Anderson County Airport, the first airport in the area, was founded in 1927. It was a grass field that was designated as an emergency landing field; eventually it was used to deliver air mail.

Famous aviator Amelia Earhart visited the airport on November 14, 1931; she was greeted by over 1,000 residents while she toured the town and met with local civic leaders. The visit was credited with creating enthusiasm for a better airport.

Within a year of her visit, civic leaders bought land 3 miles from downtown and plans were made for the new airport. Though Earhart was given credit for inspiring residents to build the new airport, she and her plane disappeared over the South Pacific two months before the airport opened in September 1937.

During World War II the airport was an auxiliary airfield for the United States Army Air Forces, supporting the combat flight training at Greenville Army Airbase.

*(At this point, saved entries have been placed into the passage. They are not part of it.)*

-- ==== Sys2Proof/Machine/Assembly.lean ====
section
/-! DEFINITION. The assembly form of an instruction as the trace and the `-p` listing show it (R92, R93, R95), and the register
names of R22. The order of operands beyond the one example of the source is the spec's own (D24; log entry 33). -/

namespace Sys2Proof.Machine

/-- One operand of an assembly line. -/
inductive AsmOperand where
  | reg (name : String)
  | num (n : Int)
  deriving DecidableEq, Repr

/-- An assembly line: the mnemonic and its operands (R95). -/
structure AsmLine where
  mnemonic : String
  operands : List AsmOperand
  deriving DecidableEq, Repr

/-- The names of registers 0 to 31 (R22). -/
def regNames : List String :=
  ["$0", "$at", "$v0", "$v1", "$a0", "$a1", "$a2", "$a3", "$t0", "$t1", "$t2", "$t3", "$t4", "$t5", "$t6", "$t7"] ++
  ["$s0", "$s1", "$s2", "$s3", "$s4", "$s5", "$s6", "$s7", "$t8", "$t9", "$k0", "$k1", "$gp", "$sp", "$fp", "$ra"]

/-- A register operand, by name (R95). -/
def asmReg (r : Reg) : AsmOperand := .reg (regNames.getD r.val "$0")

/-- An immediate shown as a signed number (R95: `ADDI`, branches, loads, stores). -/
def asmSigned (i : BitVec 16) : AsmOperand := .num i.toInt

/-- An immediate shown as an unsigned number (R95: `ANDI`, `BORI`, `XORI`). -/
def asmUnsigned (i : BitVec 16) : AsmOperand := .num i.toNat

/-- The assembly form (R95). -/
def asmOf : Instr → AsmLine
  | .add rs rt rd => ⟨"ADD", [asmReg rs, asmReg rt, asmReg rd]⟩
  | .sub rs rt rd => ⟨"SUB", [asmReg rs, asmReg rt, asmReg rd]⟩
  | .mul rs rt => ⟨"MUL", [asmReg rs, asmReg rt]⟩
  | .div rs rt => ⟨"DIV", [asmReg rs, asmReg rt]⟩
  | .mfhi rd => ⟨"MFHI", [asmReg rd]⟩
  | .mflo rd => ⟨"MFLO", [asmReg rd]⟩
  | .and rs rt rd => ⟨"AND", [asmReg rs, asmReg rt, asmReg rd]⟩
  | .bor rs rt rd => ⟨"BOR", [asmReg rs, asmReg rt, asmReg rd]⟩
  | .nor rs rt rd => ⟨"NOR", [asmReg rs, asmReg rt, asmReg rd]⟩
  | .xor rs rt rd => ⟨"XOR", [asmReg rs, asmReg rt, asmReg rd]⟩
  | .sll rt rd h => ⟨"SLL", [asmReg rt, asmReg rd, .num h]⟩
  | .srl rt rd h => ⟨"SRL", [asmReg rt, asmReg rd, .num h]⟩
  | .jr rs => ⟨"JR", [asmReg rs]⟩
  | .exit => ⟨"EXIT", []⟩
  | .pstr => ⟨"PSTR", []⟩
  | .pch => ⟨"PCH", []⟩
  | .rch => ⟨"RCH", []⟩
  | .stra => ⟨"STRA", []⟩
  | .notr => ⟨"NOTR", []⟩
  | .addi rs rt i => ⟨"ADDI", [asmReg rs, asmReg rt, asmSigned i]⟩
  | .andi rs rt i => ⟨"ANDI", [asmReg rs, asmReg rt, asmUnsigned i]⟩
  | .bori rs rt i => ⟨"BORI", [asmReg rs, asmReg rt, asmUnsigned i]⟩
  | .xori rs rt i => ⟨"XORI", [asmReg rs, asmReg rt, asmUnsigned i]⟩
  | .beq rs rt o => ⟨"BEQ", [asmReg rs, asmReg rt, asmSigned o]⟩
  | .bgez rs o => ⟨"BGEZ", [asmReg rs, asmSigned o]⟩
  | .bgtz rs o => ⟨"BGTZ", [asmReg rs, asmSigned o]⟩
  | .blez rs o => ⟨"BLEZ", [asmReg rs, asmSigned o]⟩
  | .bltz rs o => ⟨"BLTZ", [asmReg rs, asmSigned o]⟩
  | .bne rs rt o => ⟨"BNE", [asmReg rs, asmReg rt, asmSigned o]⟩
  | .lbu rs rt o => ⟨"LBU", [asmReg rs, asmReg rt, asmSigned o]⟩
  | .lw rs rt o => ⟨"LW", [asmReg rs, asmReg rt, asmSigned o]⟩
  | .sb rs rt o => ⟨"SB", [asmReg rs, asmReg rt, asmSigned o]⟩
  | .sw rs rt o => ⟨"SW", [asmReg rs, asmReg rt, asmSigned o]⟩
  | .jmp a => ⟨"JMP", [.num a.toNat]⟩
  | .jal a => ⟨"JAL", [.num a.toNat]⟩

end Sys2Proof.Machine
end

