-- ==== Sys2Proof/Laws/State.lean ====
section
/-! SUPPORT. What each update of the state does to each field, one lemma per field per update. -/

namespace Sys2Proof.Machine

variable (s : State)

section raise
variable (k : ErrorKind)
@[simp] theorem State.raise_regs : (s.raise k).regs = s.regs := rfl
@[simp] theorem State.raise_pc : (s.raise k).pc = s.pc := rfl
@[simp] theorem State.raise_hi : (s.raise k).hi = s.hi := rfl
@[simp] theorem State.raise_lo : (s.raise k).lo = s.lo := rfl
@[simp] theorem State.raise_mem : (s.raise k).mem = s.mem := rfl
@[simp] theorem State.raise_tracing : (s.raise k).tracing = s.tracing := rfl
@[simp] theorem State.raise_status : (s.raise k).status = .error k := rfl
@[simp] theorem State.raise_stdin : (s.raise k).stdin = s.stdin := rfl
@[simp] theorem State.raise_stdout : (s.raise k).stdout = s.stdout := rfl
@[simp] theorem State.raise_trace : (s.raise k).trace = s.trace := rfl
@[simp] theorem State.raise_stderr : (s.raise k).stderr = s.stderr ++ [k] := rfl
@[simp] theorem State.raise_header : (s.raise k).header = s.header := rfl
@[simp] theorem State.raise_cfg : (s.raise k).cfg = s.cfg := rfl
@[simp] theorem State.raise_getReg (r : Reg) : (s.raise k).getReg r = s.getReg r := rfl
end raise

section halt
@[simp] theorem State.halt_regs : s.halt.regs = s.regs := rfl
@[simp] theorem State.halt_pc : s.halt.pc = s.pc := rfl
@[simp] theorem State.halt_hi : s.halt.hi = s.hi := rfl
@[simp] theorem State.halt_lo : s.halt.lo = s.lo := rfl
@[simp] theorem State.halt_mem : s.halt.mem = s.mem := rfl
@[simp] theorem State.halt_tracing : s.halt.tracing = s.tracing := rfl
@[simp] theorem State.halt_status : s.halt.status = .exited := rfl
@[simp] theorem State.halt_stdin : s.halt.stdin = s.stdin := rfl
@[simp] theorem State.halt_stdout : s.halt.stdout = s.stdout := rfl
@[simp] theorem State.halt_trace : s.halt.trace = s.trace := rfl
@[simp] theorem State.halt_stderr : s.halt.stderr = s.stderr := rfl
@[simp] theorem State.halt_header : s.halt.header = s.header := rfl
@[simp] theorem State.halt_cfg : s.halt.cfg = s.cfg := rfl
@[simp] theorem State.halt_getReg (r : Reg) : s.halt.getReg r = s.getReg r := rfl
end halt

section setPc
variable (v : Word)
@[simp] theorem State.setPc_regs : (s.setPc v).regs = s.regs := rfl
@[simp] theorem State.setPc_pc : (s.setPc v).pc = v := rfl
@[simp] theorem State.setPc_hi : (s.setPc v).hi = s.hi := rfl
@[simp] theorem State.setPc_lo : (s.setPc v).lo = s.lo := rfl
@[simp] theorem State.setPc_mem : (s.setPc v).mem = s.mem := rfl
@[simp] theorem State.setPc_tracing : (s.setPc v).tracing = s.tracing := rfl
@[simp] theorem State.setPc_status : (s.setPc v).status = s.status := rfl
@[simp] theorem State.setPc_stdin : (s.setPc v).stdin = s.stdin := rfl
@[simp] theorem State.setPc_stdout : (s.setPc v).stdout = s.stdout := rfl
@[simp] theorem State.setPc_trace : (s.setPc v).trace = s.trace := rfl
@[simp] theorem State.setPc_stderr : (s.setPc v).stderr = s.stderr := rfl
@[simp] theorem State.setPc_header : (s.setPc v).header = s.header := rfl
@[simp] theorem State.setPc_cfg : (s.setPc v).cfg = s.cfg := rfl
@[simp] theorem State.setPc_getReg (r : Reg) : (s.setPc v).getReg r = s.getReg r := rfl
end setPc

section advancePc
@[simp] theorem State.advancePc_regs : s.advancePc.regs = s.regs := rfl
@[simp] theorem State.advancePc_pc : s.advancePc.pc = s.pc + 4#32 := rfl
@[simp] theorem State.advancePc_hi : s.advancePc.hi = s.hi := rfl
@[simp] theorem State.advancePc_lo : s.advancePc.lo = s.lo := rfl
@[simp] theorem State.advancePc_mem : s.advancePc.mem = s.mem := rfl
@[simp] theorem State.advancePc_tracing : s.advancePc.tracing = s.tracing := rfl
@[simp] theorem State.advancePc_status : s.advancePc.status = s.status := rfl
@[simp] theorem State.advancePc_stdin : s.advancePc.stdin = s.stdin := rfl
@[simp] theorem State.advancePc_stdout : s.advancePc.stdout = s.stdout := rfl
@[simp] theorem State.advancePc_trace : s.advancePc.trace = s.trace := rfl
@[simp] theorem State.advancePc_stderr : s.advancePc.stderr = s.stderr := rfl
@[simp] theorem State.advancePc_header : s.advancePc.header = s.header := rfl
@[simp] theorem State.advancePc_cfg : s.advancePc.cfg = s.cfg := rfl
@[simp] theorem State.advancePc_getReg (r : Reg) : s.advancePc.getReg r = s.getReg r := rfl
end advancePc

section setHiLo
variable (h l : Word)
@[simp] theorem State.setHiLo_regs : (s.setHiLo h l).regs = s.regs := rfl
@[simp] theorem State.setHiLo_pc : (s.setHiLo h l).pc = s.pc := rfl
@[simp] theorem State.setHiLo_hi : (s.setHiLo h l).hi = h := rfl
@[simp] theorem State.setHiLo_lo : (s.setHiLo h l).lo = l := rfl
@[simp] theorem State.setHiLo_mem : (s.setHiLo h l).mem = s.mem := rfl
@[simp] theorem State.setHiLo_tracing : (s.setHiLo h l).tracing = s.tracing := rfl
@[simp] theorem State.setHiLo_status : (s.setHiLo h l).status = s.status := rfl
@[simp] theorem State.setHiLo_stdin : (s.setHiLo h l).stdin = s.stdin := rfl
@[simp] theorem State.setHiLo_stdout : (s.setHiLo h l).stdout = s.stdout := rfl
@[simp] theorem State.setHiLo_trace : (s.setHiLo h l).trace = s.trace := rfl
@[simp] theorem State.setHiLo_stderr : (s.setHiLo h l).stderr = s.stderr := rfl
@[simp] theorem State.setHiLo_header : (s.setHiLo h l).header = s.header := rfl
@[simp] theorem State.setHiLo_cfg : (s.setHiLo h l).cfg = s.cfg := rfl
@[simp] theorem State.setHiLo_getReg (r : Reg) : (s.setHiLo h l).getReg r = s.getReg r := rfl
end setHiLo

section setTracing
variable (b : Bool)
@[simp] theorem State.setTracing_regs : (s.setTracing b).regs = s.regs := rfl
@[simp] theorem State.setTracing_pc : (s.setTracing b).pc = s.pc := rfl
@[simp] theorem State.setTracing_hi : (s.setTracing b).hi = s.hi := rfl
@[simp] theorem State.setTracing_lo : (s.setTracing b).lo = s.lo := rfl
@[simp] theorem State.setTracing_mem : (s.setTracing b).mem = s.mem := rfl
@[simp] theorem State.setTracing_tracing : (s.setTracing b).tracing = b := rfl
@[simp] theorem State.setTracing_status : (s.setTracing b).status = s.status := rfl
@[simp] theorem State.setTracing_stdin : (s.setTracing b).stdin = s.stdin := rfl
@[simp] theorem State.setTracing_stdout : (s.setTracing b).stdout = s.stdout := rfl
@[simp] theorem State.setTracing_trace : (s.setTracing b).trace = s.trace := rfl
@[simp] theorem State.setTracing_stderr : (s.setTracing b).stderr = s.stderr := rfl
@[simp] theorem State.setTracing_header : (s.setTracing b).header = s.header := rfl
@[simp] theorem State.setTracing_cfg : (s.setTracing b).cfg = s.cfg := rfl
@[simp] theorem State.setTracing_getReg (r : Reg) : (s.setTracing b).getReg r = s.getReg r := rfl
end setTracing

section setMem
variable (m : Memory)
@[simp] theorem State.setMem_regs : (s.setMem m).regs = s.regs := rfl
@[simp] theorem State.setMem_pc : (s.setMem m).pc = s.pc := rfl
@[simp] theorem State.setMem_hi : (s.setMem m).hi = s.hi := rfl
@[simp] theorem State.setMem_lo : (s.setMem m).lo = s.lo := rfl
@[simp] theorem State.setMem_mem : (s.setMem m).mem = m := rfl
@[simp] theorem State.setMem_tracing : (s.setMem m).tracing = s.tracing := rfl
@[simp] theorem State.setMem_status : (s.setMem m).status = s.status := rfl
@[simp] theorem State.setMem_stdin : (s.setMem m).stdin = s.stdin := rfl
@[simp] theorem State.setMem_stdout : (s.setMem m).stdout = s.stdout := rfl
@[simp] theorem State.setMem_trace : (s.setMem m).trace = s.trace := rfl
@[simp] theorem State.setMem_stderr : (s.setMem m).stderr = s.stderr := rfl
@[simp] theorem State.setMem_header : (s.setMem m).header = s.header := rfl
@[simp] theorem State.setMem_cfg : (s.setMem m).cfg = s.cfg := rfl
@[simp] theorem State.setMem_getReg (r : Reg) : (s.setMem m).getReg r = s.getReg r := rfl
end setMem

section output
variable (bs : List Byte)
@[simp] theorem State.output_regs : (s.output bs).regs = s.regs := rfl
@[simp] theorem State.output_pc : (s.output bs).pc = s.pc := rfl
@[simp] theorem State.output_hi : (s.output bs).hi = s.hi := rfl
@[simp] theorem State.output_lo : (s.output bs).lo = s.lo := rfl
@[simp] theorem State.output_mem : (s.output bs).mem = s.mem := rfl
@[simp] theorem State.output_tracing : (s.output bs).tracing = s.tracing := rfl
@[simp] theorem State.output_status : (s.output bs).status = s.status := rfl
@[simp] theorem State.output_stdin : (s.output bs).stdin = s.stdin := rfl
@[simp] theorem State.output_stdout : (s.output bs).stdout = s.stdout ++ bs := rfl
@[simp] theorem State.output_trace : (s.output bs).trace = s.trace := rfl
@[simp] theorem State.output_stderr : (s.output bs).stderr = s.stderr := rfl
@[simp] theorem State.output_header : (s.output bs).header = s.header := rfl
@[simp] theorem State.output_cfg : (s.output bs).cfg = s.cfg := rfl
@[simp] theorem State.output_getReg (r : Reg) : (s.output bs).getReg r = s.getReg r := rfl
end output

section consumeInput
@[simp] theorem State.consumeInput_regs : s.consumeInput.regs = s.regs := rfl
@[simp] theorem State.consumeInput_pc : s.consumeInput.pc = s.pc := rfl
@[simp] theorem State.consumeInput_hi : s.consumeInput.hi = s.hi := rfl
@[simp] theorem State.consumeInput_lo : s.consumeInput.lo = s.lo := rfl
@[simp] theorem State.consumeInput_mem : s.consumeInput.mem = s.mem := rfl
@[simp] theorem State.consumeInput_tracing : s.consumeInput.tracing = s.tracing := rfl
@[simp] theorem State.consumeInput_status : s.consumeInput.status = s.status := rfl
@[simp] theorem State.consumeInput_stdin : s.consumeInput.stdin = s.stdin.tail := rfl
@[simp] theorem State.consumeInput_stdout : s.consumeInput.stdout = s.stdout := rfl
@[simp] theorem State.consumeInput_trace : s.consumeInput.trace = s.trace := rfl
@[simp] theorem State.consumeInput_stderr : s.consumeInput.stderr = s.stderr := rfl
@[simp] theorem State.consumeInput_header : s.consumeInput.header = s.header := rfl
@[simp] theorem State.consumeInput_cfg : s.consumeInput.cfg = s.cfg := rfl
@[simp] theorem State.consumeInput_getReg (r : Reg) : s.consumeInput.getReg r = s.getReg r := rfl
end consumeInput

/-! ### `getReg` and `setReg` -/

@[simp] theorem State.getReg_zero : s.getReg 0 = 0#32 := rfl

section setReg
variable (r : Reg) (v : Word)

/-- Everything a register write can be (R21): a write of a register other than 0, a write of register 0 that changes nothing, or
the error halt. -/
theorem State.setReg_cases :
    (r ≠ 0 ∧ s.setReg r v = { s with regs := s.regs.set r.val v }) ∨
    (r = 0 ∧ (v = 0#32 ∨ s.cfg.reg0Write = .discard) ∧ s.setReg r v = s) ∨
    (r = 0 ∧ v ≠ 0#32 ∧ s.cfg.reg0Write = .error ∧ s.setReg r v = s.raise .invariantViolated) := by
  by_cases hr : r = 0
  · by_cases hv : v = 0#32
    · simp [setReg, hr, hv]
    · cases hc : s.cfg.reg0Write <;> simp [setReg, hr, hv, hc]
  · simp [setReg, hr]

/-- The register writes that are no error halt (R21). -/
theorem State.setReg_ok (h : r ≠ 0 ∨ v = 0#32 ∨ s.cfg.reg0Write = .discard) :
    s.setReg r v = { s with regs := if r = 0 then s.regs else s.regs.set r.val v } := by
  rcases s.setReg_cases r v with ⟨hr, e⟩ | ⟨hr, -, e⟩ | ⟨hr, hv, hc, -⟩
  · rw [e, if_neg hr]
  · rw [e, if_pos hr]
  · simp [hr, hv, hc] at h

@[simp] theorem State.setReg_pc : (s.setReg r v).pc = s.pc := by
  rcases s.setReg_cases r v with ⟨-, e⟩ | ⟨-, -, e⟩ | ⟨-, -, -, e⟩ <;> simp [e]
@[simp] theorem State.setReg_hi : (s.setReg r v).hi = s.hi := by
  rcases s.setReg_cases r v with ⟨-, e⟩ | ⟨-, -, e⟩ | ⟨-, -, -, e⟩ <;> simp [e]
@[simp] theorem State.setReg_lo : (s.setReg r v).lo = s.lo := by
  rcases s.setReg_cases r v with ⟨-, e⟩ | ⟨-, -, e⟩ | ⟨-, -, -, e⟩ <;> simp [e]
@[simp] theorem State.setReg_mem : (s.setReg r v).mem = s.mem := by
  rcases s.setReg_cases r v with ⟨-, e⟩ | ⟨-, -, e⟩ | ⟨-, -, -, e⟩ <;> simp [e]
@[simp] theorem State.setReg_tracing : (s.setReg r v).tracing = s.tracing := by
  rcases s.setReg_cases r v with ⟨-, e⟩ | ⟨-, -, e⟩ | ⟨-, -, -, e⟩ <;> simp [e]
@[simp] theorem State.setReg_stdin : (s.setReg r v).stdin = s.stdin := by
  rcases s.setReg_cases r v with ⟨-, e⟩ | ⟨-, -, e⟩ | ⟨-, -, -, e⟩ <;> simp [e]
@[simp] theorem State.setReg_stdout : (s.setReg r v).stdout = s.stdout := by
  rcases s.setReg_cases r v with ⟨-, e⟩ | ⟨-, -, e⟩ | ⟨-, -, -, e⟩ <;> simp [e]
@[simp] theorem State.setReg_trace : (s.setReg r v).trace = s.trace := by
  rcases s.setReg_cases r v with ⟨-, e⟩ | ⟨-, -, e⟩ | ⟨-, -, -, e⟩ <;> simp [e]
@[simp] theorem State.setReg_header : (s.setReg r v).header = s.header := by
  rcases s.setReg_cases r v with ⟨-, e⟩ | ⟨-, -, e⟩ | ⟨-, -, -, e⟩ <;> simp [e]
@[simp] theorem State.setReg_cfg : (s.setReg r v).cfg = s.cfg := by
  rcases s.setReg_cases r v with ⟨-, e⟩ | ⟨-, -, e⟩ | ⟨-, -, -, e⟩ <;> simp [e]

/-- What every register reads after a write (R21): register 0 reads 0, the written one its value, every other what it read. -/
theorem State.setReg_getReg (q : Reg) :
    (s.setReg r v).getReg q = if q = r ∧ r ≠ 0 then v else s.getReg q := by
  rcases s.setReg_cases r v with ⟨hr, e⟩ | ⟨hr, -, e⟩ | ⟨hr, -, -, e⟩
  · rw [e]
    by_cases hq : q = r
    · subst hq; simp [getReg, hr]
    · have hne : (r : Nat) ≠ q := fun h => hq (Fin.ext h.symm)
      simp [getReg, hq, Vector.getElem_set_ne, hne]
  · rw [e]; simp [hr]
  · rw [e]; simp [hr]

@[simp] theorem State.setReg_getReg_self (h : r ≠ 0) : (s.setReg r v).getReg r = v := by
  simp [setReg_getReg, h]

theorem State.setReg_getReg_ne (q : Reg) (h : q ≠ r) : (s.setReg r v).getReg q = s.getReg q := by
  simp [setReg_getReg, h]

/-- The stored register 0 is never written. -/
@[simp] theorem State.setReg_regs_zero : (s.setReg r v).regs[0] = s.regs[0] := by
  rcases s.setReg_cases r v with ⟨hr, e⟩ | ⟨-, -, e⟩ | ⟨-, -, -, e⟩
  · rw [e]
    have : (r : Nat) ≠ 0 := fun h => hr (Fin.ext h)
    simp [Vector.getElem_set_ne, this]
  · rw [e]
  · rw [e]; rfl

/-- A register write leaves the status as it was, or is the error halt of R21. -/
theorem State.setReg_status :
    (s.setReg r v).status = s.status ∨ (s.setReg r v).status = .error .invariantViolated := by
  rcases s.setReg_cases r v with ⟨-, e⟩ | ⟨-, -, e⟩ | ⟨-, -, -, e⟩ <;> rw [e] <;> simp

@[simp] theorem State.setReg_status_ok (h : r ≠ 0 ∨ v = 0#32 ∨ s.cfg.reg0Write = .discard) :
    (s.setReg r v).status = s.status := by rw [setReg_ok _ _ _ h]

@[simp] theorem State.setReg_stderr_ok (h : r ≠ 0 ∨ v = 0#32 ∨ s.cfg.reg0Write = .discard) :
    (s.setReg r v).stderr = s.stderr := by rw [setReg_ok _ _ _ h]

end setReg

end Sys2Proof.Machine
end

Control of the airport was returned to local authorities in the fall of 1945. The civilian pilot training for the Army Air Force was conducted at the Anderson Airport, and students from Clemson College participated in the flight training program.

In the 1950s Eastern Airlines scheduled three or four daily departures. The airport was one of Eastern's smallest stations and was a stop on a route between Atlanta and Charlotte. Famed World War I fighter ace and eventual CEO of Eastern Airlines, Eddie Rickenbacker, once made an unannounced stop. "Captain Eddie" inspected operations and visited briefly with employees; his visit that day was featured in Life magazine.

===Historical airline service===

Eastern Airlines served the airport from 1947 until 1964 as a stop on a route between Atlanta, GA and Greenville/Spartanburg, SC.

Southern Airways took over the former Eastern service from 1964 through 1974 flying the same route as Eastern.

Bankair provided commuter airline service from 1978 until 1984 with flights to Columbia and Greenville/Spartanburg, SC

Sunbird Airlines began service in 1985 operating as Piedmont Commuter on behalf of Piedmont Airlines with flights to Charlotte, NC. In early 1986 Sunbird changed to CCAir and service ended in late 1986.

In 1989 Piedmont merged with USAir and from 1992 through 1993, CCAir returned to Anderson operating as USAir Express, again with commuter flights to Charlotte.

The airport has been served briefly by other commuter airlines and air taxi service, including ImagineAir in 2005.

==Accidents and incidents==
- On June 16, 2012 1:30 p.m. an experimental airplane crashed in some trees near the airport runway. The pilot and sole passenger were not injured.
- On April 27, 2012 at 1:00 p.m. a Cirrus SR22 crashed on approach 600 yards of the runway, killing the pilot and injuring the passenger.
- On December 9, 2004 at 10:20 a.m. a Diamond DA40 en route to Anderson Regional was diverted due to poor visibility. The airport's instrument landing system, which helps pilots land in low visibility, was turned off due to an extension on the main runway. The plane crashed en route to a neighboring airport, killing all three on board.